The fight for Conference Chair, the fourth-ranking post, looks even closer. Incumbent John Boehner is deadlocked with Rep. J.C. Watts (Okla.). (The Hotline counts 46 public endorsements of Boehner, versus 41 for Watts.) This one could go either way. Although incumbents generally have an edge, Watts appears to have momentum.

SHOWING HIS COLORS
In the current issue of the New Yorker, writer Joe Klein describes "the present era of personal political assault--an era that some observers hope may be coming to an end with Gingrich's departure as the current Speaker, his replacement by Bob Livingston, and Bill Clinton's settlement of the Paula Jones sexual-harassment case." This is quickly becoming Washington's liberal conventional wisdom: Now that Gingrich is gone and Jones is paid off, will the Republicans please grow up?

As the author of Primary Colors, Klein is in no position to bemoan "the present era of personal political assault." The elegiac tone of his article, which mourns the passing of a fabled bipartisan comity, is equally absurd. The anti-war protesters - some of them establishment Democrats who had supported the war until the minute they left office - who adopted such cheery tactics as pouring blood on the steps of the Capitol to attack Richard Nixon's inhumanity make no appearance in Klein's seven-page essay. Klein blames contemporary political incivility on Boomer politicians, but the Boomers' alleged youthful idealism is still a shibboleth for him as for Clinton. Unsurprisingly, the key Boomer politician who caused civility in Washington to go down the tubes was a certain Georgia Republican. ("Newt Gingrich arrived in 1979, a professor and political activist who had only read about the wartime horrors that Bob Michel had seen," writes Klein, who has given the tiresome Michel yet another forum to slam his former GOP colleagues.) What Klein and other left-leaning pundits really miss are the days when Republicans knew their place: under the thumb of a Democratic congressional majority, right alongside Bob Michel.

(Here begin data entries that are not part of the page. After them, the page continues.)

-- ==== Sys2Proof/Machine/Fetch.lean ====
section
/-!
DEFINITION. What the next step does, found from the state alone: which agent and which unit moves,
and the instruction it decodes with the state past that instruction's own words
(45_decoder.md R148, R152; log 1, log 2).
-/

namespace Sys2Proof.Machine

/-- The next step: an instruction to run, with the state after its fetch, or a move that is no row of
the opcode table. -/
inductive Fetched where
  | run (i : Instr) (s : State)
  | other (o : Host.Outcome State Fault Refusal)

/-! ### Blocks -/

/-- `pos` moved past the bytes a block's decoding read; `rest` are the stream bytes after it
(40_bitstream.md R89). -/
def State.advance (rest : List Byte) (s : State) : State :=
  { s with
    cur :=
      { s.cur with
        pos := BitVec.ofNat 32 (s.cur.pos.toNat + (s.streamRest.length - rest.length)) } }

/-- UnexpectedEndOfStream at the cursor of the failing read (40_bitstream.md R89;
60_exceptions.md R161). -/
def State.endOfStream (e : Short) (s : State) : State :=
  s.raise
    (.endOfStream e.need
      (BitVec.ofNat 32 (s.cur.pos.toNat + (s.streamRest.length - e.left))))

/-- The screen registers that a header whose stream is `bs` has written when the stream's end cuts it
short: those whose byte it read, at the offsets of 30_encoding.md R64, in the order of
42_block_parser.md R116. The host-visible `scr_w` and `scr_h` keep their values (log 9). -/
def Screen.cutHeader (bs : List Byte) (c : Screen) : Screen :=
  match bs[10]? with
  | none => c
  | some p =>
    { c with
      gctFlag := p.getLsbD 7
      colorRes := p.extractLsb' 4 3
      sort := p.getLsbD 3
      gctSize := p.extractLsb' 0 3
      bgIndex := bs[11]?.getD c.bgIndex
      aspect := bs[12]?.getD c.aspect }

/-- The registers of a header cut short by the end of the stream (42_block_parser.md R115, R116). -/
def State.cutHeader (s : State) : State := { s with scr := s.scr.cutHeader s.streamRest }

/-- A 16-bit register after the read of its field at block offset `k`: unchanged unless both bytes are
there (40_bitstream.md R93). -/
def u16At (bs : List Byte) (k : Nat) (old : U16) : U16 :=
  match bs[k]?, bs[k + 1]? with
  | some b0, some b1 => le16 b0 b1
  | _, _ => old

/-- The local table of a descriptor with flags byte `q` and the bytes after it, where the stream holds
it whole (42_block_parser.md R128). -/
def cutTable (q : Byte) (bs : List Byte) : Except Short (List Rgb × List Byte) :=
  readOptTable (q.getLsbD 7) (q.extractLsb' 0 3) (bs.drop 10)

/-- The image registers that an image block of bytes `bs` has written when the stream's end cuts it
short: those whose bytes it read, at the offsets of 30_encoding.md R74, in the order of
42_block_parser.md R128. The payload is written by no block cut short. -/
def Img.cutImage (bs : List Byte) (m : Img) : Img :=
  let m :=
    { m with
      left := u16At bs 1 m.left, top := u16At bs 3 m.top, w := u16At bs 5 m.w, h := u16At bs 7 m.h }
  match bs[9]? with
  | none => m
  | some q =>
    let m :=
      { m with
        lctFlag := q.getLsbD 7, interlace := q.getLsbD 6, sort := q.getLsbD 5,
        rsvd := q.extractLsb' 3 2, lctSize := q.extractLsb' 0 3 }
    match cutTable q bs with
    | .error _ => m
    | .ok (_, rest) => { m with minCode := rest.head?.getD m.minCode }

/-- The local table of an image block of bytes `bs` cut short by the end of the stream: as it was until
the table step, then the descriptor's (42_block_parser.md R128; 10_state.md R27). -/
def Tables.cutImage (bs : List Byte) (t : Tables) : Tables :=
  match bs[9]? with
  | none => t
  | some q =>
    match cutTable q bs with
    | .error _ => t
    | .ok (lct, _) =>
      { t with
        lct := lct
        lctLen := if q.getLsbD 7 then BitVec.ofNat 9 (tableLen (q.extractLsb' 0 3)) else 0 }

/-- The registers of an image block cut short by the end of the stream (42_block_parser.md R128). -/
def State.cutImage (s : State) : State :=
  { s with img := s.img.cutImage s.streamRest, tabs := s.tabs.cutImage s.streamRest }

/-- A block cut short by the end of the stream (40_bitstream.md R89; log 9). Only a header
and an image write registers between their reads. -/
def State.cutBlock (e : Short) (s : State) : State :=
  if s.streamRest.head? = some 0x2C then s.cutImage.endOfStream e else s.endOfStream e

/-- The header step's fetch (42_block_parser.md R116). -/
def State.fetchHeader (s : State) : Fetched :=
  match decodeHeader s.streamRest with
  | .ok (i, rest) => .run i (s.advance rest)
  | .error e => .other (.next (s.cutHeader.endOfStream e))

/-- The block step's fetch (42_block_parser.md R118). -/
def State.fetchBlock (s : State) : Fetched :=
  match decodeBlock s.streamRest with
  | .ok (i, rest) => .run i (s.advance rest)
  | .error e => .other (.next (s.cutBlock e))

/-- `EngineStep()`, enabled only while BUSY: the cancel test at the block boundary, then the header
or the next block (45_decoder.md R150, R152). -/
def State.fetchEngine (s : State) : Fetched :=
  if s.ctl.run ≠ .busy then .other (.next s)
  else if s.ctl.cancel then .other (.next (s.raise .cancelled))
  else
    match s.ctl.phase with
    | .atHeader => State.fetchHeader { s with cur := { s.cur with blkStart := 0 } }
    | .atBlock => State.fetchBlock { s with cur := { s.cur with blkStart := s.cur.pos } }

/-! ### Inside an image step -/

/-- The next move of the unit the engine stands in (41_lzw.md R97; 44_compositor.md R135). -/
def State.fetchUnit (s : State) : Fetched :=
  match s.unit with
  | .parser => .other (.next s)
  | .lzw =>
    match s.lz.peekCode s.img.payload with
    | none => .other (.next s.payloadEnded)
    | some c => .run (decodeCode s.lz.ctx c) s.skipCode
  | .reorder => .other (.next s.fillIdx)
  | .dispose => .run (decodeDisposal s.comp.lastDisp) { s with unit := .paint }
  | .paint => .other (.next s.composite)

/-! ### The host -/

/-- The CTRL word a host write carries, if it is a well-formed write of CTRL (20_memory.md R47). -/
def ctrlWordOf (p : Params) (win : Window) (addr : Nat) (data : List Byte) : Option U32 :=
  if win = .csr ∧ csrForm p addr data.length ∧ addr = p.base .csr then some (ofBytesLE data)
  else none

/-- A host write: a CTRL command, or any other write (45_decoder.md R148, R158). -/
def State.fetchWrite (win : Window) (addr : Nat) (data : List Byte) (s : State) : Fetched :=
  match ctrlWordOf s.params win addr data with
  | none => .other (s.hostWrite win addr data)
  | some v =>
    match decodeCtrl v with
    | some i => .run i s
    | none => .other (s.hostWrite win addr data)

/-! ### The next step -/

/-- At a block boundary a pending host action comes first; the engine moves when there is none or when
the host gives it a turn. Inside a block the engine alone moves (45_decoder.md R152; log 1, log 2). -/
def State.fetch (s : State) : Fetched :=
  if s.ctl.run = .busy ∧ s.unit ≠ .parser then s.fetchUnit
  else
    match s.hostq with
    | [] => s.fetchEngine
    | .engineTurn :: q => State.fetchEngine { s with hostq := q }
    | .hwReset :: q => .other (.next (State.hwReset { s with hostq := q }))
    | .read win addr n :: q => .other (State.hostRead win addr n { s with hostq := q })
    | .write win addr data :: q => State.fetchWrite win addr data { s with hostq := q }

/-! ### Placing one instruction -/

/-- The IN_MEM cells outside `[0, n)`. -/
def memDropBelow (n : Nat) (m : List Host.Cell) : List Host.Cell :=
  m.filter fun c => decide (n ≤ c.1)

/-- The state with a stream in place from offset 0 and the engine about to read it, as START leaves
it (log 14). -/
def State.placeStream (phase : Phase) (bs : List Byte) (s : State) : State :=
  { s with
    ctl := { s.ctl with run := .busy, phase := phase, cancel := false }
    cur := { s.cur with pos := 0, blkStart := 0, inLenL := BitVec.ofNat 32 bs.length }
    inMem := memWrite (memDropBelow bs.length s.inMem) 0 bs
    unit := .parser
    hostq := [] }

/-- The bytes of one code of at most 16 bits, least significant bit first (20_memory.md R44). -/
def codeBytes (c : Code) : List Byte := [c.extractLsb' 0 8, (c.setWidth 16).extractLsb' 8 8]

/-- The state with one source placed where the next step fetches (log 14). -/
def State.place (src : Source) (s : State) : State :=
  match src with
  | .header bs => s.placeStream .atHeader bs
  | .block bs => s.placeStream .atBlock bs
  | .code x c =>
    { s with
      ctl := { s.ctl with run := .busy, phase := .atBlock }
      img :=
        { s.img with
          minCode := BitVec.ofNat 8 (Nat.log2 x.clearCode.toNat), payload := codeBytes c }
      lz := s.lz.init (BitVec.ofNat 8 (Nat.log2 x.clearCode.toNat))
      unit := .lzw }
  | .disposal d =>
    { s with
      ctl := { s.ctl with run := .busy, phase := .atBlock }
      comp := { s.comp with lastDisp := d }
      unit := .dispose }
  | .ctrl v =>
    { s with
      unit := .parser
      hostq := [.write .csr s.params.csrBase (wordLE v)] }

end Sys2Proof.Machine
end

Klein also lobs a bomb at Ken Starr, making a none-too-subtle comparison to Sen. Joseph McCarthy. (Talk about "the present era of personal political assault"!) He also dismisses Starr's labors at exposing President Clinton's perjury and obstruction of justice: "The subsequent investigations by Kenneth Starr's prosecutorial team ... seem more a sort of political harassment than the pursuit of serious legal or ethical lapses." There's even a casual reference to "the Lewinsky perjury entrapment." Yet Klein dresses up his charges in snazzy New Yorker prose, so he won't ever be accused of Newt-like "bomb-throwing." But the effect is the same. It's a personal political assault against the entire Republican Party.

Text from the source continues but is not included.